- _Directions_: Using the records below, quote only the span that opens with the line containing "with_reducible apply foldl_snd_kept" and closes with the line containing "State.ledgerCtlWrite_kept | dsimp only)", exactly and inclusively.

[Stored data entries]

theorem State.serveFreeze_kept {K : Keep} {s0 : State} (s : State) (e : Frz) (hs : Kept K s0 s) (kirq : K.irq = false := by assumption) (kcyc : K.cyc = false := by assumption) (kmsi : K.msi = false := by assumption) (kshu : K.shu = false := by assumption) (kblt : K.blt = false := by assumption) : Kept K s0 (State.serveFreeze s e) := by
  unfold State.serveFreeze
  repeat' (first
    | with_reducible assumption | intro _ | with_reducible apply ite_kept | with_reducible apply ite_fst_kept | with_reducible apply State.updBlt_kept
    | with_reducible apply State.inc_kept | with_reducible apply State.freeze_kept | with_reducible apply State.alarmEv_kept | extract_lets | dsimp only
    | split | dsimp +zetaDelta only)

theorem State.freezeTick_kept {K : Keep} {s0 : State} (s : State) (l : List Frz) (hs : Kept K s0 s) (kirq : K.irq = false := by assumption) (kcyc : K.cyc = false := by assumption) (kmsi : K.msi = false := by assumption) (kshu : K.shu = false := by assumption) (kblt : K.blt = false := by assumption) : Kept K s0 (State.freezeTick s l) := by
  unfold State.freezeTick
  repeat' (first
    | with_reducible assumption | intro _ | with_reducible apply foldl_kept | with_reducible apply foldl_fst_kept | with_reducible apply foldl_snd_kept
    | with_reducible apply State.serveFreeze_kept | with_reducible apply State.when_kept | with_reducible apply State.p_kept | dsimp only)

end Sys2Proof.Machine
end

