theorem execLedgerCtlWrite_kept {K : Keep} {s0 : State} (ag : Agent) (c : Fin 64) (v : Word) (s : State) (hs : Kept K s0 s) (kirq : K.irq = false := by assumption) (kcyc : K.cyc = false := by assumption) (kmsi : K.msi = false := by assumption) (kshu : K.shu = false := by assumption) : KeptO K s0 (execLedgerCtlWrite ag c v s) := by
  unfold execLedgerCtlWrite
  repeat' (first
    | with_reducible assumption | intro _ | with_reducible apply next_kept | with_reducible apply State.bus_kept
    | with_reducible apply State.heldDrop_kept | with_reducible apply State.ledgerCtlWrite_kept | dsimp only)

theorem State.sumClose_kept {K : Keep} {s0 : State} (s : State) (c : Nat) (e : LEntry) (hs : Kept K s0 s) (kblt : K.blt = false := by assumption) : Kept K s0 (State.sumClose s c e) := by
  unfold State.sumClose
  repeat' (first
    | with_reducible assumption | intro _ | with_reducible apply ite_kept | with_reducible apply ite_fst_kept | with_reducible apply State.sumUpd_kept
    | extract_lets | dsimp only | split)

theorem State.takeBk_kept {K : Keep} {s0 : State} (s : State) (c : Nat) (i : Nat) (e : LEntry) (hs : Kept K s0 s) (kirq : K.irq = false := by assumption) (kcyc : K.cyc = false := by assumption) (kmsi : K.msi = false := by assumption) (kpch : K.pch = false := by assumption) (kshu : K.shu = false := by assumption) (kblt : K.blt = false := by assumption) : Kept K s0 (State.takeBk s c i e) := by
  unfold State.takeBk
  repeat' (first
    | with_reducible assumption | intro _ | with_reducible apply ite_kept | with_reducible apply ite_fst_kept | with_reducible apply State.updPch_kept
    | with_reducible apply State.boltProduce_kept | with_reducible apply State.when_kept | with_reducible apply State.sumUpd_kept
    | with_reducible apply State.boltEvent_kept | extract_lets | dsimp only | split | dsimp +zetaDelta only)

theorem execLedgerClose_kept {K : Keep} {s0 : State} (c : Fin 64) (i : Fin 4096) (frameBits : Fin 262144) (s : State) (hs : Kept K s0 s) (kfresh : K.fresh = false := by assumption) (kirq : K.irq = false := by assumption) (kcyc : K.cyc = false := by assumption) (kmsi : K.msi = false := by assumption) (kpch : K.pch = false := by assumption) (kledger : K.ledger = false := by assumption) (kshu : K.shu = false := by assumption) (kblt : K.blt = false := by assumption) : KeptO K s0 (execLedgerClose c i frameBits s) := by
  unfold execLedgerClose
  repeat' (first
    | with_reducible assumption | intro _ | with_reducible apply next_kept | with_reducible apply ite_kept | with_reducible apply ite_fst_kept
    | with_reducible apply State.wr64_kept | with_reducible apply State.updCyc_kept | with_reducible apply State.takeBk_kept
    | with_reducible apply State.inc_kept | with_reducible apply State.ev_kept | with_reducible apply State.refuseTo_kept
    | with_reducible apply State.closeEntry_kept | with_reducible apply State.sumClose_kept | extract_lets | dsimp only | split)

- _Exercise output_:
    | with_reducible assumption | intro _ | with_reducible apply foldl_kept | with_reducible apply foldl_fst_kept | with_reducible apply foldl_snd_kept
    | with_reducible apply State.serveFreeze_kept | with_reducible apply State.when_kept | with_reducible apply State.p_kept | dsimp only)

end Sys2Proof.Machine
end

theorem execLedgerCtlWrite_kept {K : Keep} {s0 : State} (ag : Agent) (c : Fin 64) (v : Word) (s : State) (hs : Kept K s0 s) (kirq : K.irq = false := by assumption) (kcyc : K.cyc = false := by assumption) (kmsi : K.msi = false := by assumption) (kshu : K.shu = false := by assumption) : KeptO K s0 (execLedgerCtlWrite ag c v s) := by
  unfold execLedgerCtlWrite
  repeat' (first
    | with_reducible assumption | intro _ | with_reducible apply next_kept | with_reducible apply State.bus_kept
    | with_reducible apply State.heldDrop_kept | with_reducible apply State.ledgerCtlWrite_kept | dsimp only)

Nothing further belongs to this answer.